Scientists have found the “mother”, or origin, of all skin cells and say their discovery could dramatically improve skin treatments for victims of serious wounds and burns.

Hans Clevers and a team of Dutch and Swedish researchers conducted a study in mice and found that the stem cell that gives produces all the different cells of the skin actually lives in hair follicles.

The findings, which they say will translate for human use, mean it may be possible to harness these stem cells to help with wound repair or skin transplants for burns victims, they said in a study in the Science journal on Thursday. “This is the mother of all the stem cells in the skin-it makes all the other stem cells,” Clevers, of the Royal Netherlands Academy of Arts and Sciences in Utrecht, told Reuters in a telephone interview.

“The same stem cells exist in humans, we can see them, and the promise is that these cells are probably going to be much better than anything we have had to date at making new skin.” The skin has three different populations of cells-hair follicles, moisturising sebaceous glands, and the tissue in between, known as the interfollicular epidermis. Stem cells are original cells, or drivers, from which all human cells develop. Scientists had previously thought that stem cells in each of these three skin populations were capable of producing their own cell type, but until now, a “mother” stem cell which produces all three types had not been found.

Clevers’ team found that a group of stem cells that live in hair follicles and which have high levels of a gene called Lgr6 are the original epidermal stem cells.

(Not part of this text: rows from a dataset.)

-- ==== Sys2Proof/Tests/Slice0.lean ====
section
/-! SUPPORT. The model's own tests: the refusals of WellFormed, words decoded from the layouts of spec/30_encoding.md, at most two
one-transaction vectors of spec/95_test_vectors.md per row, and for every statement with hypotheses concrete values that meet
all of them, at the boundaries of each clause. -/

namespace Sys2Proof.Tests

open Sys2Proof.Machine

/-- A request after reset, `std[..]` or `ext[..]` (R83). -/
def given (ext : Bool) (bytes : List Byte) : State :=
  State.reset.present (Request.ofBytes ext bytes)

/-- The record an outcome leaves. -/
def recordOf : Result → Option Pdu
  | .next t => some t.pdu
  | .fault _ => none
  | .refused _ => none

/-- The record the step leaves for a request. -/
def answer (ext : Bool) (bytes : List Byte) : Option Pdu :=
  recordOf (step (given ext bytes))

/-- `{err=E, ftype=T}` of spec/95_test_vectors.md. -/
def failed (e : BitVec 3) (t : BitVec 2) : Pdu :=
  { Pdu.unset with err := e, ftypeV := true, ftype := t }

/-- `{err=OK, ftype=T, len=L, off=O, dlen=D}` of spec/95_test_vectors.md. -/
def data (t : BitVec 2) (L : BitVec 32) (o d : BitVec 7) : Pdu :=
  { Pdu.unset with ftypeV := true, ftype := t, lenV := true, len := L, offV := true, off := o, dlen := d }

/-! WellFormed: one ill-formed term for each check. -/

theorem test_wf_refuses_short_length_zero : (Instr.sfShort 0).wf = false := by decide
theorem test_wf_refuses_twelve_bit_zero : (Instr.ffShort 0 (some 0)).wf = false := by decide
theorem test_wf_refuses_missing_middle_byte : (Instr.fc 0 none (some 0)).wf = false := by decide

/-! Decode: every constructor's word, bit by bit from R72 to R74 and the rows of the table. -/

theorem test_decode_sfShort : decode [0b00000101] = .ok (.sfShort 5, []) := by rfl
theorem test_decode_sfEsc : decode [0b00000000, 0b00111110] = .ok (.sfEsc (some 62), []) := by rfl
theorem test_decode_sfEsc_truncated : decode [0b00000000] = .ok (.sfEsc none, []) := by rfl
theorem test_decode_ffShort : decode [0b00010001, 0b00000010, 0xAA] = .ok (.ffShort 1 (some 2), [0xAA]) := by rfl
theorem test_decode_ffShort_zero_low_byte : decode [0b00010001, 0] = .ok (.ffShort 1 (some 0), []) := by rfl
theorem test_decode_ffEsc :
    decode [0b00010000, 0, 0x01, 0x02, 0x03, 0x04, 0xAA] = .ok (.ffEsc (some 0x01020304), [0xAA]) := by rfl
theorem test_decode_ffEsc_truncated : decode [0b00010000, 0, 0x01] = .ok (.ffEsc none, [0x01]) := by rfl
theorem test_decode_cf : decode [0b00100011, 0x01] = .ok (.cf 3, [0x01]) := by rfl
theorem test_decode_fc : decode [0b00110010, 0xFF, 0xF1] = .ok (.fc 2 (some 0xFF) (some 0xF1), []) := by rfl
theorem test_decode_invalidType47 : decode [0b01000001] = .ok (.invalidType47 1, []) := by rfl
theorem test_decode_invalidType8F : decode [0b10000001] = .ok (.invalidType8F 1, []) := by rfl
theorem test_decode_refuses_no_bytes : decode [] = .error .emptyPayload := by rfl

/-- Words of the table as it numbers them: 16-bit words big-endian, 8 and 24 bits from byte 0 (log 5). -/
theorem test_table_words :
    decodeTableWord 8 0x07 = some (.sfShort 7) ∧ decodeTableWord 16 0x0006 = some (.sfEsc (some 6)) ∧
    decodeTableWord 16 0x100A = some (.ffShort 0 (some 10)) ∧ decodeTableWord 16 0x1000 = some (.ffEsc (some 0)) ∧
    decodeTableWord 48 0x5678_1234_1000 = some (.ffEsc (some 0x12345678)) ∧ decodeTableWord 8 0x23 = some (.cf 3) ∧
    decodeTableWord 24 0x7F0A31 = some (.fc 1 (some 0x0A) (some 0x7F)) ∧ decodeTableWord 8 0x40 = some (.invalidType47 0) ∧
    decodeTableWord 8 0xFF = some (.invalidType8F 0x7F) := by decide

/-- A laid Flow Control word runs as the first instruction after reset. -/
theorem test_laid_word_runs :
    recordOf (step (State.reset.withFetchWord 24 0x010530)) =
      some { Pdu.unset with ftypeV := true, ftype := 3, fcV := true, bs := 5, stUs := 1000 } := by decide

/-! One transaction each, from spec/95_test_vectors.md. -/

/-- SF8: the slice of a padded frame is its last bytes. -/
theorem test_sfShort_padded : answer false [0x02, 0xAA, 0xBB, 0xCC, 0xCC, 0xCC, 0xCC, 0xCC] = some (data 0 2 6 2) := by decide
/-- SF3: length 7 under extended addressing. -/
theorem test_sfShort_seven_extended : answer true [7, 0x11, 0x22, 0x33, 0x44, 0x55, 0x66, 0x77] = some (failed 3 0) := by decide
/-- SE6. -/
theorem test_sfEsc_seven_extended : answer true [0, 7, 1, 2, 3, 4, 5, 6, 7] = some (data 0 7 2 7) := by decide
/-- SE1. -/
theorem test_sfEsc_truncated : answer false [0] = some (failed 2 0) := by decide
/-- FF4. -/
theorem test_ffShort_bound_extended : answer true [0x10, 7, 0, 0, 0, 0, 0, 0] = some (data 1 7 2 6) := by decide
/-- FF18: the bound scales with the frame. -/
theorem test_ffShort_bound_scales : answer false [0x10, 0x0A, 0, 0, 0, 0, 0, 0, 0, 0, 0, 0] = some (failed 4 1) := by decide
/-- FF2, W4. -/
theorem test_ffEsc_4096 : answer false [0x10, 0, 0, 0, 0x10, 0, 0xAA, 0xBB] = some (data 1 4096 6 2) := by decide
/-- FF21: truncation comes before the length check. -/
theorem test_ffEsc_truncated_first : answer false [0x10, 0, 0, 0, 0] = some (failed 2 1) := by decide
/-- FA4: the other value of the offset adjustment. -/
theorem test_ffEsc_adjustment_one :
    recordOf (ffEscWith 1 (some 4096) (given true [0x10, 0, 0, 0, 0x10, 0, 0xAA, 0xBB])) = some (data 1 4096 7 1) := by decide
/-- CF1, W8. -/
theorem test_cf : answer false [0x23, 1, 2, 3, 4, 5, 6, 7] =
    some { Pdu.unset with ftypeV := true, ftype := 2, seqV := true, seq := 3, offV := true, off := 1, dlen := 7 } := by decide
/-- FC3. -/
theorem test_fc : answer false [0x32, 0xFF, 0xF1] =
    some { Pdu.unset with ftypeV := true, ftype := 3, fcV := true, fcFlag := 2, bs := 0xFF, stUs := 100 } := by decide
/-- FC10: the flag is checked before the separation time. -/
theorem test_fc_flag_first : answer false [0x3F, 0x00, 0x80] = some (failed 5 3) := by decide
/-- CL8. -/
theorem test_invalidType47 : answer true [0x7E, 1, 2] = some { Pdu.unset with err := 1 } := by decide
/-- CL6. -/
theorem test_invalidType8F : answer false [0xFF, 0] = some { Pdu.unset with err := 1 } := by decide
/-- CL9: an empty payload is refused. -/
theorem test_empty_payload_refused : step (given false []) = .refused .sizeOutOfContract := by rfl
/-- CL10: a size of 65 is refused. -/
theorem test_size_65_refused : step (given false (List.replicate 65 0)) = .refused .sizeOutOfContract := by rfl
/-- The payload list keeps its canonical form: a zero byte is not listed. -/
theorem test_memory_write_zero_removes : Memory.write (Memory.write [(2, 9)] 1 7) 2 0 = [(1, 7)] := by decide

In tests on mice with wounds, they found that Lrg6 cells around the wound drove new skin growth and repaired the skin. Scientists are already able to grow new skin in laboratories using tissue from existing skin cells from patients who have been badly burned, but the new skin is often brittle, dry and does not have hair-making it look unusual. Clevers said the advantage offered by the “mother” stem cell finding would be that they could grow skin from its original basis-allowing it to be “real new skin” with moisture from sebaceous glands and the ability to grow hair. He said researchers now need to learn how to isolate the Lrg6 cells from human skin. That could take 2 to 3 years. “We are learning how to grow the mouse cells in culture. Once we know how to do this and can isolate the human variant, we should be able to grow human cells as well,” he said. “Since there is a lot of experience already with growing and transplanting skin for burn wound patients, it should be relatively easy to incorporate the new stem cells ... and conduct trials in patients.”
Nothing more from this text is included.